Thursday, October 11, 2012

A Child's Book of Scary Poems

 When I was a small child I was absolutely terrified by an illustration in a story book someone had given me and my brother. I don't have it anymore, but I remember the drawing was of a squat creature with long arms and far too many teeth. It was one of the drawings that accompanied James Whitcomb Riley's 1885 poem Little Orphan Annie. (Not to be confused with the comic strip character. She came later.)
   The poem was apparently written to scare children into behaving. One verse goes:

Onc't they was a little boy wouldn't say his prayers,--
So when he went to bed at night, away up stairs,
His Mammy heerd him holler, an' his Daddy heerd him bawl,
An' when they turn't the kivvers down, he wasn't there at all!
An' they seeked him in the rafter-room, an' cubby-hole, an' press,
An' seeked him up the chimbly-flue, an' ever'wheres, I guess;
But all they ever found was thist his pants an' roundabout--
An' the Gobble-uns'll git you ef you don't watch out!
            
   Now why would you read that to a kid? Yeesh. Anyway, I don't recall being particularly frightened by the poem, but the illustrations sure gave me the creeps. I was talking about it last night at dinner with friends and that put us on to the subject of creepy poems. A couple of favorites of mine are Robert Browning's Childe Roland to the Dark Tower Came, and John Keats La Belle Dame Sans Merci.
   Childe Roland to the Dark Tower Came has become famous as the poem that inspired Stephen King's multi-volume epic The Dark Tower, but long before King made use of it, the poem was creeping people out. It follows a knight on a strange quest into a vast wasteland where he eventually encounters long dead comrades in arms at the titular Dark Tower.

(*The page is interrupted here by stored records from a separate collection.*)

-- ==== Sys2Proof/Machine/State.lean ====
section
/-!
DEFINITION. The state of the package as plain data, the reasons for which a step stops, and the state after reset.
Every field is named in INVENTORY.md with the rule that gives it.
-/

namespace Sys2Proof.Machine

/-- An entry of the containment stack (R323). -/
structure CEntry where
  nst   : BitVec 32 := 0
  mask  : BitVec 8 := 0
  hpc   : W64 := 0
  valid : Bool := false
deriving DecidableEq, Repr, Inhabited

/-- The context of a thread: its registers (R75, R78, R80, R104, R122) and its system registers (R157 to R162). -/
structure Ctx where
  pc     : W64 := 0
  g      : Sparse W64 := []
  k      : Sparse W64 := []
  v      : Sparse Vec := []
  pd     : W64 := 0
  stat   : W64 := 0
  ctxb   : W64 := 0
  otpc   : W64 := 0
  region : W64 := 0
  pasid  : BitVec 20 := 0
  supv   : W64 := 0
  cdepth : BitVec 3 := 0
  wc     : Sparse (BitVec 8) := []
  waddr  : Sparse W64 := []
  wctl   : Sparse W64 := []
  stack  : Sparse CEntry := []
deriving DecidableEq, Repr, Inhabited

/-- Why a thread is in the waiting state (R20): until an event of the machine wakes it, or until the condition named
lets its access be tried again. -/
inductive Wait where
  /-- the landing, reply or completion that carries this number -/
  | event (id : Nat)
  /-- the wait field value of R55: 1 to 4 one counter, 5 all four -/
  | counters (w : BitVec 3)
  /-- wait counter n at most m (R329, R340) -/
  | counter (n : BitVec 2) (m : BitVec 8)
  /-- a change of one of these resources of the core: granules, queues, battens, points, command queues, the pair's
  structures (R187, R222); see Machine.Res -/
  | change (keys : List Nat)
  /-- nothing of R198 outstanding (R325) -/
  | quiet
  /-- a slot waiter of a future (R287): the wait ends at the wake, or when the task can park -/
  | future (id : Nat)
  /-- a rendezvous of the core (R249) -/
  | rendezvous
deriving DecidableEq, Repr, Inhabited

inductive SlotState where
  | empty
  | ready
  | waiting (w : Wait)
  | frozen
deriving DecidableEq, Repr, Inhabited

/-- The task that a thread runs (R26, R271, R272): its team and virtual core, its park reference, its future handle (0
without one), whether FORK created the thread, and whether the handle is a waiting-task handle. -/
structure Task where
  team   : BitVec 16
  vcore  : BitVec 11
  park   : BitVec 26
  handle : W64
  forked : Bool
  /-- cluster-store bytes ÷ 64 that its prefetch was charged (R332) -/
  csb    : Nat := 0
deriving DecidableEq, Repr, Inhabited

/-- A tile-walk command as it stands in its queue (R234 to R241): its form (fn and opcode), operands, the descriptor
copy of R236, the PD captured at issue and the ids of the commands that a join puts before it (R217). `entered` is set
at c + 3, `elig` is the cycle + 1 in which it became eligible, and `started` says that an engine has it. -/
structure Cmd where
  id    : Nat
  op    : BitVec 8
  fn    : BitVec 4
  fe    : Bool
  tid   : Tid
  bind  : BitVec 12
  /-- 0 to 7 a queue of the core; from 8 on a walk of the ridge for prefetch queue − 8 (R253) -/
  queue : Nat
  wc    : BitVec 2
  desc  : BitVec 512
  ma    : W64
  na    : W64
  bat   : BitVec 4
  pd    : W64
  priv  : Bool
  pasid : BitVec 20
  tenant : BitVec 6
  team  : BitVec 16
  after : List Nat := []
  entered : Bool := false
  elig  : Nat := 0
  started : Bool := false
deriving DecidableEq, Repr, Inhabited

/-- What a batten-filling engine holds, and a core's batten entry (R229). -/
structure BEntry where
  bytes : Sheaf := 0
  marks : BitVec 384 := 0
deriving DecidableEq, Repr, Inhabited

/-- A flit on its way to its destination (R242): the cycle in which it may land, its message, the near rows' cores, its
near address, its bytes, and the physical bytes that a TWREM writes. -/
structure Flit where
  due  : Nat
  msg  : Nat
  cores : List Nat
  near : Nat
  n    : Nat
  data : Nat
  dst  : List (Nat × Nat)
deriving DecidableEq, Repr, Inhabited

/-- A batten that a command fills (R238, R239), on every core named: the bytes of its row stream that have landed and
been requested, all its bytes, its entries, those reserved so far and those pushed. -/
structure Fill where
  cores : List Nat
  data  : Nat := 0
  len   : Nat := 0
  asked : Nat := 0
  total : Nat
  res   : Nat := 0
  pushed : Nat := 0
deriving DecidableEq, Repr, Inhabited

/-- A flit that waits at a router's output port (R312): its command, message, near address, bytes and destination, and
the cycle of its arrival there. -/
structure Leaving where
  id     : Nat
  msg    : Nat
  near   : Nat
  n      : Nat
  pieces : List (Nat × Nat)
  since  : Nat
deriving DecidableEq, Repr, Inhabited

/-- A running command of an engine (R242, R244): its port, its messages and how many of them it will deliver, the next
to request and from which cycle, the replies in hand (message, first landing, bytes, fault), the next to land, the
flits to land, the last landing, the batten fills, writes not acknowledged, and why it stops. -/
structure Run where
  cmd    : Cmd
  port   : Nat
  /-- from this cycle on the engine is free -/
  freeAt : Nat := 2 ^ 64
  limit  : Nat
  next   : Nat := 0
  leave  : Nat
  asking : Bool := false
  got    : List (Nat × Nat × Nat × Option Flt) := []
  dst    : List (Nat × List (Nat × Nat)) := []
  order  : Nat := 0
  flits  : List Flit := []
  last   : Nat
  fills  : List Fill := []
  acks   : Nat := 0
  /-- messages that have begun to land, and the cycle + 1 of the last landing -/
  begun  : Nat := 0
  landAt : Nat := 0
  waited : Nat := 0
  pushAt : Nat := 0
  pushN  : Nat := 0
  fault  : Option Flt := none
  /-- flits of a TWPUT that have yet to leave -/
  left   : Nat := 0
  /-- messages whose writes have begun to be performed, each with the fault that it met (R245) -/
  met    : List (Nat × Option Flt) := []
  /-- stopped by a kill, a reset or a teardown; and its completion is on its way -/
  stop   : Bool := false
  closed : Bool := false
deriving DecidableEq, Repr, Inhabited

/-- What an engine does next for one of its commands. -/
inductive EngEv where
  | send
  | arrive (msg : Nat) (pieces : List (Nat × Nat)) (slate : Bool)
  | read (msg : Nat) (pieces : List (Nat × Nat))
  | reply (msg data : Nat) (f : Option Flt)
  | leave (msg near n : Nat) (pieces : List (Nat × Nat))
  | ack (msg : Nat) (f : Option Flt)
  | translated (f : Option Flt)
  | write (a : Acc)
deriving DecidableEq, Repr, Inhabited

What in the midst lay but the Tower itself?
The round squat turret, blind as the fool's heart,
Built of brown stone, without a counter-part
In the whole world. The tempest's mocking elf
Points to the shipman thus the unseen shelf
He strikes on, only when the timbers start.

I can see why King was so taken with it. Its very structure invites adaptation, and I considered writing a sword and sorcery yarn based on it. Might yet.
   Another unfortunate knight appears in Keats' La Belle Dame Sans Mercy (The beautiful lady without pity.) The narrator finds him lying on a hill side. The knight tells the narrator of a strange fey woman he met in the forest.

I met a lady in the meads,
    Full beautiful - a faery's child,
Her hair was long, her foot was light,
    And her eyes were wild.

   The lady leads the knight to a grotto where he sleeps and dreams horrible things.

I saw pale kings and princes too,
    Pale warriors, death-pale were they all;
They cried - 'La Belle Dame sans Merci
    Hath thee in thrall!'

I saw their starved lips in the gloam,
    With horrid warning gaped wide,
And I awoke and found me here,
    On the cold hill's side.

   This is a haunting and beautiful poem and one of my favorites. Definitely a high creep factor though. Anyway, those are some of my favorite scary poems. Something to read on a cold October night when the wind whistles in the eaves and the fire throws strange shadows on the walls.

2 comments:

Paul R. McNamee said...

I am reading horror shorts this month, but now I am inspired to mix in some creepy poetry.

Charles R. Rutledge said...

Excellent, Paul. Let me know if you come across any good ones, please.